Gradle 1.9 runs our build slower than 1.8

Our build runs slower on 1.9 than on 1.8.

Our build runs in the following gradle-reported times:

With the daemon, parallel: 1.8

4 mins 23.141 secs 1.9

4 mins 48.627 secs

Without the daemon, parallel (I can explain why some people don’t use the daemon elsewhere): 1.8

4 mins 26.399 secs 1.9

5 mins 7.767 secs

All runs were on Ubuntu 12.04, 4 core i7 2600 with 8 hyperthreads, 16 GB RAM.

A windows machine shows similar results: roughly 40 seconds longer in 1.9.

I couldn’t use bisection to find the commit that slowed things down because in the early RCs for 1.9, our build failed with a fatal error that was fixed in RC3 or RC4.

The only thing I observed that may be related to this is that in 1.8, only one process running org.gradle.process.internal.launcher.GradleWorkerMain was created, while in 1.9, 4 or 5 such processes were created.

If someone could suggest whether it’s possibly with a small patch to modify 1.9 to only create 1 process running org.gradle.process.internal.launcher.GradleWorkerMain, I’d gladly test it.

Thanks.

Do you use ‘tasks.withType(JavaCompile) { options.fork = true }’ or the like?

Re: options.fork: we use it but for Scala not java.

This is an update, where removing the forking in Scala decreases the gap in time on Linux (but possibly not on Windows: I’ll have to verify this).

Based on the data below, I suppose you can consider the remaining slowdown minor and ignorable.

Here’s the fragment of our Scala compilation that was forking. The lines that were forking are commented out with //##, and times follow.

[compileScala.scalaCompileOptions, compileTestScala.scalaCompileOptions]*.with {

// […unrelated lines omitted…]

// Scala compilation can be performed outside the Gradle JVM in a dedicated compiler process,

// which can help to deal with memory issues. External compilation is supported both for the

// Ant-based and the Zinc-based Scala compiler. ‘fork = true’ activates external compilation;

// ‘forkOptions’ allows adjusting the memory settings.

//## forkOptions.jvmArgs += ["-XX:MaxPermSize=512m", “-XX:+CMSClassUnloadingEnabled”]

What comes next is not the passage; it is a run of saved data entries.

theorem execFreeComplete_keeps {W : Nat} {z : State} (h : ℕ) (s : State) (hW : Sub 107347956 W) (h_s : Keeps W z s) :
    KeepsRes W z (execFreeComplete h s) := by
  unfold execFreeComplete
  split
  · with_reducible assumption
  · extract_lets v5
    clear_value v5
    split
    · with_reducible assumption
    · split
      · with_reducible assumption
      · extract_lets v13 v14
        have h15 : Keeps W z v13 := by
          unfold v13
          apply recallLines_keeps
          · exact Sub.up (by decide) hW
          · with_reducible assumption
        clear_value v13
        have h16 : Keeps W z v14 := by
          unfold v14
          apply retryPromotes_keeps
          · exact Sub.up (by decide) hW
          · apply removeRegion_keeps
            · exact Sub.up (by decide) hW
            · with_reducible assumption
        clear_value v14
        split
        · with_reducible assumption
        · change Keeps W z _
          apply endOp_keeps
          · exact Sub.up (by decide) hW
          · apply gauge_keeps
            · exact Sub.up (by decide) hW
            · with_reducible assumption

theorem execGateCycleStart_keeps {W : Nat} {z : State} (port : ℕ) (s : State) (hW : Sub 516 W) (h_s : Keeps W z s) :
    KeepsRes W z (execGateCycleStart port s) := by
  unfold execGateCycleStart
  extract_lets v0 v1
  clear_value v0
  have h2 : Keeps W z v1 := by
    unfold v1
    apply wb_keeps
    · exact Sub.up (by decide) hW
    · with_reducible assumption
  clear_value v1
  change Keeps W z _
  apply setGate_keeps
  · exact Sub.up (by decide) hW
  · with_reducible assumption

theorem execGateWindowBoundary_keeps {W : Nat} {z : State} (port : ℕ) (s : State) (hW : Sub 512 W) (h_s : Keeps W z
    s) :
    KeepsRes W z (execGateWindowBoundary port s) := by
  unfold execGateWindowBoundary
  extract_lets v0
  clear_value v0
  apply guarded_keeps
  · with_reducible assumption
  · intro y1 y2
    apply setGate_keeps
    · with_reducible assumption
    · with_reducible assumption

theorem setStage_keeps {W : Nat} {z : State} (s : State) (via : ℕ) (n : ℕ) (hW : Sub 131072 W) (h_s : Keeps W z s) :
    Keeps W z (setStage s via n) := by
  unfold setStage
  refine Keeps.congr (s := s) ?_ rfl rfl rfl rfl rfl rfl kept kept kept kept kept kept kept kept kept kept kept kept
      kept kept (hW.chg rfl) kept kept kept kept kept kept kept
  with_reducible assumption

theorem execGetCapabilities_keeps {W : Nat} {z : State} (via : ℕ) (s : State) (hW : Sub 67240960 W) (h_s : Keeps W z
    s) :
    KeepsRes W z (execGetCapabilities via s) := by
  unfold execGetCapabilities
  apply spdmAfter_keeps
  · exact Sub.up (by decide) hW
  · with_reducible assumption
  · intro y0 y1
    apply spdmReply_keeps
    · exact Sub.up (by decide) hW
    · apply setStage_keeps
      · exact Sub.up (by decide) hW
      · with_reducible assumption

theorem execGetCertificate_keeps {W : Nat} {z : State} (via : ℕ) (slot : ℕ) (offset : ℕ) (len : ℕ) (s : State) (hW :
    Sub 67109888 W) (h_s : Keeps W z s) :
    KeepsRes W z (execGetCertificate via slot offset len s) := by
  unfold execGetCertificate
  apply spdmAfter_keeps
  · with_reducible assumption
  · with_reducible assumption
  · intro y0 y1
    extract_lets v2 v3
    clear_value v2
    clear_value v3
    split
    · apply spdmError_keeps
      · with_reducible assumption
      · with_reducible assumption
    · apply spdmReply_keeps
      · with_reducible assumption
      · with_reducible assumption

theorem execGetDigests_keeps {W : Nat} {z : State} (via : ℕ) (s : State) (hW : Sub 67109888 W) (h_s : Keeps W z s) :
    KeepsRes W z (execGetDigests via s) := by
  unfold execGetDigests
  apply spdmAfter_keeps
  · with_reducible assumption
  · with_reducible assumption
  · intro y0 y1
    apply spdmReply_keeps
    · with_reducible assumption
    · with_reducible assumption

theorem execGetEventInterruptPolicy_keeps {W : Nat} {z : State} (s : State) (hW : Sub 67142656 W) (h_s : Keeps W z s)
    :
    KeepsRes W z (execGetEventInterruptPolicy s) := by
  unfold execGetEventInterruptPolicy
  apply mailbox_keeps
  · exact Sub.up (by decide) hW
  · with_reducible assumption
  · intro y0 y1
    apply mbReply_keeps
    · with_reducible assumption
    · with_reducible assumption

theorem execGetEventRecords_keeps {W : Nat} {z : State} (log : ℕ) (s : State) (hW : Sub 67142656 W) (h_s : Keeps W z
    s) :
    KeepsRes W z (execGetEventRecords log s) := by
  unfold execGetEventRecords
  apply mailbox_keeps
  · exact Sub.up (by decide) hW
  · with_reducible assumption
  · intro y0 y1
    split
    · apply mbReply_keeps
      · with_reducible assumption
      · with_reducible assumption
    · extract_lets v4
      clear_value v4
      apply mbReply_keeps
      · with_reducible assumption
      · with_reducible assumption

theorem execGetFirmwareParameters_keeps {W : Nat} {z : State} (s : State) (hW : Sub 67109888 W) (h_s : Keeps W z s) :
    KeepsRes W z (execGetFirmwareParameters s) := by
  unfold execGetFirmwareParameters
  change Keeps W z _
  apply pldmReply_keeps
  · with_reducible assumption
  · with_reducible assumption

theorem execGetFwInfo_keeps {W : Nat} {z : State} (s : State) (hW : Sub 67142656 W) (h_s : Keeps W z s) :
    KeepsRes W z (execGetFwInfo s) := by
  unfold execGetFwInfo
  apply mailbox_keeps
  · exact Sub.up (by decide) hW
  · with_reducible assumption
  · intro y0 y1
    extract_lets v2
    clear_value v2
    apply mbReply_keeps
    · with_reducible assumption
    · with_reducible assumption

theorem execGetHealthInfo_keeps {W : Nat} {z : State} (s : State) (hW : Sub 67142658 W) (h_s : Keeps W z s) :
    KeepsRes W z (execGetHealthInfo s) := by
  unfold execGetHealthInfo
  apply mailbox_keeps
  · exact Sub.up (by decide) hW
  · with_reducible assumption
  · intro y0 y1
    split
    rename_i x2 x3 x4 x5
    have k6 := keeps_eq x5 (P := KeepsSnd W z) (by
      apply drawFree_keeps
      · exact Sub.up (by decide) hW
      · with_reducible assumption
      )
    apply mbReply_keeps
    · exact Sub.up (by decide) hW
    · with_reducible assumption

theorem execGetLog_keeps {W : Nat} {z : State} (uuid : BitVec 128) (offset : ℕ) (len : ℕ) (s : State) (hW : Sub
    67142656 W) (h_s : Keeps W z s) :
    KeepsRes W z (execGetLog uuid offset len s) := by
  unfold execGetLog
  apply mailbox_keeps
  · exact Sub.up (by decide) hW
  · with_reducible assumption
  · intro y0 y1
    split
    · apply mbReply_keeps
      · with_reducible assumption
      · with_reducible assumption
    · apply mbReply_keeps
      · with_reducible assumption
      · with_reducible assumption

theorem execGetMeasurements_keeps {W : Nat} {z : State} (via : ℕ) (index : ℕ) (nonce : Option (BitVec 256)) (s :
    State) (hW : Sub 67109890 W) (h_s : Keeps W z s) :
    KeepsRes W z (execGetMeasurements via index nonce s) := by
  unfold execGetMeasurements
  apply spdmAfter_keeps
  · exact Sub.up (by decide) hW
  · with_reducible assumption
  · intro y0 y1
    extract_lets v2 v3 v4
    clear_value v2
    clear_value v3
    clear_value v4
    split
    · apply spdmError_keeps
      · exact Sub.up (by decide) hW
      · with_reducible assumption
    · split
      · apply spdmReply_keeps
        · exact Sub.up (by decide) hW
        · with_reducible assumption
      · split
        rename_i x10 x11 x12 x13
        have k14 := keeps_eq x13 (P := KeepsSnd W z) (by
          apply drawRandom_keeps
          · exact Sub.up (by decide) hW
          · with_reducible assumption
          )
        extract_lets v15
        clear_value v15
        apply spdmReply_keeps
        · exact Sub.up (by decide) hW
        · with_reducible assumption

//## forkOptions.memoryMaximumSize = project.get(“scala.memoryMaximumSize”)

//## fork = true }

I have several different execution configurations (e.g. heapsize etc.) not included, but here are the fastest times (same Linux 4 core 8 HT box), using a warm daemon:

Scala fork commented out:

1.8: 4:23, 3:59, 4:12, 3:57 1.9: 4:18, 4:21, 4:13, 4:24, 4:07

Original times with Scala forking:

1.8: 4:31 1.9: 4:47, 4:43

From this I conclude that Scala forking produces a slowdown in both builds, and without Scala forking the 1.8 build is around 4:07 +/- a few seconds, and the 1.9 build is around 4:18 +/- a few seconds.

If it’s simple to suggest what code patch would move back to one org.gradle.process.internal.launcher.GradleWorkerMain, I would like to test it.

Additional info:

Times with Scala fork disabled, running without daemon (some people run without the daemon for reasons I can explain):

1.8: 4:12, 4:16, 4:17 1.9: 4:54, 4:34, 4:31

I have located the gradle build configuration that causes 4 child processes to be launched. Changing this configuration to disable parallelism causes gradle to only launch one child process of each “org.<…>” type, identically between 1.8 and 1.9, and to complete in 6:28 for both 1.8 and 1.9.

This difference was caused by 1.8 and 1.9 having different behavior for our non-default gradle build configuration.

After commenting out the lines shown below, 1.9 only launches one process of each type. (I’m including the files without their entire reference context, but this should suffice.)

gradle/java.gradle: tasks.withType(Test) {

useTestNG { //

parallel = “tests” //

threadCount = Runtime.runtime.availableProcessors() / 2

[…omitted…]

} }

gradle/java_base.gradle: tasks.withType(Test) { // maxParallelForks = Runtime.runtime.availableProcessors() / 2

[…omitted…] }


So for reference, the way to locate such issues using grep would be to search all Gradle build files for either “fork” or “parallel” (ignoring case).

At this point, we know why our build behaves as it does, and I doubt it’s worth addressing the fact that this behaves differently in 1.8 and 1.9, although it’s concerning that the change in 1.9 makes this run slower. We have enough information to optimize the parallelism parameters in our build.